Privacy Bias in Language Models: A Contextual Integrity-based Auditing Metric
Yan Shvartzshnaider, Vasisht Duddu
TL;DR
This work introduces privacy bias as a Contextual Integrity–based auditing metric for LLMs and defines privacy bias delta as the deviation from normative expectations. It tackles prompt-sensitivity by proposing a multi-prompt assessment framework to stabilize measurements and demonstrates how LLM capacity and optimizations (e.g., DPO, AWQ) influence biases using IoT and ConfAIde datasets. The paper provides empirical methods and results for identifying biases without explicit expected values and for evaluating delta when norms exist, offering normative guidance for model training, deployment, and policy evaluation. It concludes with discussion of provenance, generalizability, and future directions for normative CI-based privacy auditing of LLMs.
Abstract
As large language models (LLMs) are integrated into sociotechnical systems, it is crucial to examine the privacy biases they exhibit. We define privacy bias as the appropriateness value of information flows in responses from LLMs. A deviation between privacy biases and expected values, referred to as privacy bias delta, may indicate privacy violations.

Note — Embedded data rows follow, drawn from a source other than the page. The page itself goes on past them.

/-- The instruction waits for the predicate of a pending JSPAWN of its thread (05 R142). -/
def spawnHolds (s : State) (t : Thread) (i : Instr) : Bool :=
  (spawnOf s t).any fun d => d.pred ≠ 0 && (namedPreds i).contains d.pred

/-! ## Who may issue -/

/-- What a turn to issue comes to: nothing to execute, or an instruction. -/
inductive Pick where
  | idle (s : State)
  | run (s : State) (i : Instr)

/-- The STEP under way releases the thread (17 R414). -/
def stepped (b : Block) (who : Who) : Bool := (b.stepping.map Stepping.who) = some who

/-- A thread that is being stopped, or is stopped, issues only the rest of its unit; a stepped one issues one unit (03 R77,
17 R411, R414). -/
def stopAllows (b : Block) (who : Who) (stopped atStart whole : Bool) : Bool :=
  if stepped b who then !atStart || (whole && issuedOf b who ≤ markOf b who) else !stopped && (!b.stopping || !atStart)

/-- Note what a stepped thread issues, for its record (17 R415). -/
def noteStep (s : State) (core : Nat) (who : Who) (pc : Word) (i : Iss) (ins : Instr) : State :=
  modBlk s core fun b => { b with stepping := b.stepping.map fun st =>
    if st.who = who then { st with pc := pc, object := (namedBarrier i ins).getD 0xFFFF } else st }

/-- The word at a PC of the issuing thread: an instruction, or a fetch that misses; outside the code it is ILLEGAL (06
R157). -/
def issueWord (s : State) (i : Iss) (pc : Word) : Pick :=
  let core := issCore i
  if !inCode (issBlk i) pc then .idle (fetchEnds s (.fault { code := cILLEGAL }))
  else match fetchWord s core (issBlk i) pc with
    | none => .run s .instructionFetchFill
    | some w =>
      let ins := decodeWord w
      if spawnHolds s (issThread i) ins then .idle (fetchEnds s (.hold 2))
      else .run (noteStep s core (issThread i).who pc i ins) ins

/-- A turn of a front-end. -/
def pickFe (s : State) (core : Nat) : Pick :=
  match getBlk s core with
  | none => .idle s
  | some b =>
    let live : Bool := b.fe.run = .ready || b.fe.run = .active || b.fe.run = .waiting
    if !b.launched || !live || b.fe.issuedAt = some s.clk.cycle
      || !stopAllows b .fe b.fe.stopped (atBoundary b.fe.pre) true then .idle s
    else if b.fe.wait ≠ .none then .idle (finishWait s { core := core, who := .fe, split := 0 })
    else match feCtx s with
      | some c => issueWord s (.fe c) c.blk.fe.pc
      | none => .idle s

/-- The group issues nothing until an ATG of it has ended, or its reissued stores have (11 R283, 04 R112). -/
def groupHeld (s : State) (core g : Nat) (r : Group) : Bool :=
  (r.splits.any fun e => match e.2.wait with
    | .atg _ => true
    | _ => false)
  || s.flight.global.any fun q => q.again.isSome && q.thread = ⟨core, .grp g⟩

/-- The group loses this cycle to the over-current limit, which lasts 1 µs: it issues on alternate cycles only (18 R423). -/
def throttled (s : State) (core : Nat) : Bool :=
  let d := getDie s (coreDie core)
  d.limited && s.clk.gts.toNat < d.limitEnd && s.clk.cycle % 2 = 1

/-- A group that waits outside the active set is READY again once a split of it can go on (07 R163). -/
def wakeGroup (s : State) (core g k : Nat) (r : Group) : State :=
  match tfind k r.splits with
  | some x =>
    if x.wait ≠ .none && !waitMet s { core := core, who := .grp g, split := k } then s
    else if x.wait = .none && clauseHeld r.flags x then s
    else modGrp s core g fun r => { r with run := .ready }
  | none => s

/-! ## Arbitration (07 R164, 03 R81, log entry 8) -/

/-- A split can issue in this cycle, as far as it has been tried in it. -/
def ableSplit (s : State) (x : Split) : Bool :=
  x.wait = .none && x.busyUntil ≤ s.clk.cycle && !(x.held ≠ 0 && x.heldAt = s.clk.cycle)

/-- A member of an active set can issue in this cycle, as far as its splits have been tried in it. -/
def ableGroup (s : State) (core : Nat) (e : Nat × Group) : Bool :=
  e.2.run = .active && !e.2.stopped && e.2.admitted + 4 ≤ s.clk.cycle && e.2.issuedAt ≠ some s.clk.cycle
    && !groupHeld s core e.1 e.2 && e.2.splits.any fun x => ableSplit s x.2

/-- The rank of an issue level: high, normal, low (03 R81). -/
def prioRank (p : BitVec 2) : Nat := if p = 1 then 0 else if p = 2 then 2 else 1

/-- How far n comes after the one before it in a ring of m. -/
def ringAfter (m last n : Nat) : Nat := (n + m - last - 1) % m

/-- The place of a group in the choice of its partition, the lowest first: a member passed over for 64 cycles, then by
level, within a level round-robin from the member after the one that issued last (07 R164, 03 R81). -/
def groupRank (b : Block) (e : Nat × Group) : Nat :=
  (if 64 ≤ e.2.passed then 0 else 1 + prioRank e.2.prio) * 64 + ringAfter 64 (tgetD 63 (e.1 % 4) b.lastIssue) e.1

/-- The split has presented an instruction in this cycle that the special-function unit has not accepted (09 R237). -/
def sfuLost (s : State) (x : Split) : Bool := x.held = 8 && x.heldAt = s.clk.cycle

/-- The partition has issued in this cycle, or keeps its slot unused for a loser of the special-function unit, or another
member that can issue comes first (07 R164, 09 R237). -/
def groupLoses (s : State) (core g : Nat) (b : Block) (r : Group) : Bool :=
  let others := b.groups.filter fun e => e.1 % 4 = g % 4 && e.1 ≠ g
  r.issuedAt = some s.clk.cycle || others.any fun e =>
    e.2.issuedAt = some s.clk.cycle || (e.2.splits.any fun x => sfuLost s x.2)
      || (ableGroup s core e && groupRank b e < groupRank b (g, r))

/-- Another split of the group comes first: round-robin, from the one after the one that issued last (07 R164); or it has lost
this cycle's issue to the special-function unit. -/
def splitLoses (s : State) (k : Nat) (r : Group) : Bool :=
  r.splits.any fun e => e.1 ≠ k &&
    (sfuLost s e.2 || (ableSplit s e.2 && ringAfter 4 r.lastSplit e.1 < ringAfter 4 r.lastSplit k))

/-- A split that does not wait issues its next word, unless another one comes first; a stepped thread has no rival (17
R414). -/
def issueSplit (s : State) (b : Block) (c : GC) : Pick :=
  if s.clk.cycle < c.spl.busyUntil || groupHeld s c.core c.g c.grp then .idle s
  else if !stepped b (.grp c.g) && (groupLoses s c.core c.g b c.grp || splitLoses s c.k c.grp) then .idle s
  else issueWord s (.grp c) c.spl.pc

/-- A turn of a group's split. Splits merge before one of them issues (07 R179). -/
def pickGroup (s : State) (core g k : Nat) : Pick :=
  match getBlk s core with
  | none => .idle s
  | some b => match tfind g b.groups with
    | none => .idle s
    | some r =>
      let runs : Bool := r.run = .active || (stepped b (.grp g) && (r.run = .ready || r.run = .waiting))
      let atStart := match tfind k r.splits with
        | some x => atBoundary x.pre
        | none => true
      if !b.launched || !stopAllows b (.grp g) r.stopped atStart (grpAtBoundary r) then .idle s
      else if r.run = .waiting && !stepped b (.grp g) then .idle (wakeGroup s core g k r)
      else if !runs || (r.run = .active && s.clk.cycle < r.admitted + 4) || throttled s core then .idle s
      else
        let s := modGrp s core g mergeSplits
        match groupCtx s with
        | some c =>
          if c.spl.wait ≠ .none then .idle (finishWait s { core := core, who := .grp g, split := k })
          else issueSplit s b c
        | none => .idle s

/-- A turn to issue. -/
def pick (s : State) (a : Agent) : Pick :=
  let s := { s with cur := a }
  match a.who with
  | .fe => pickFe s a.core
  | .grp g => pickGroup s a.core g a.split

/-- A PC lies in an entry of the idempotent table. -/
def inRegion (b : Block) (n : Nat) (pc : Word) : Bool :=
  (b.hdr.idem[n]?).any fun e => e.1.toNat ≤ pc.toNat && pc.toNat < e.2.toNat

/-- The front-end has issued: a snapshot is taken as it issues the unit at a region's start, and a region is left with its
PC (05 R132, 06 R159). -/
def idemIssued (b : Block) (was e : FrontEnd) : FrontEnd :=
  let enters := if atBoundary was.pre then
      (List.range b.hdr.idem.length).find? fun i => (b.hdr.idem[i]?).any fun x => x.1 = was.pc
    else none
  match enters with
  | some i => { e with idem := if inRegion b i e.pc then some i else none, lastStart := some i, snapshot := was.regs }
  | none => { e with idem := e.idem.filter fun i => inRegion b i was.pc && inRegion b i e.pc }

/-- The block has issued its first instruction (06 R161). -/
def blockBegins (s : State) (b : Block) : Block :=
  if b.begun then b else { b with begun := true, firstGts := s.clk.gts }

As an auditing metric, privacy bias can help (a) model trainers evaluate the ethical and societal impact of LLMs, (b) service providers select context-appropriate LLMs, and (c) policymakers assess the appropriateness of privacy biases in deployed LLMs. We formulate and answer a novel research question: how can we reliably examine privacy biases in LLMs and the factors that influence them? We present a novel approach for assessing privacy biases using a contextual integrity-based methodology to evaluate the responses from various LLMs. Our approach accounts for the sensitivity of responses across prompt variations, which hinders the evaluation of privacy biases. Finally, we investigate how privacy biases are affected by model capacities and optimizations.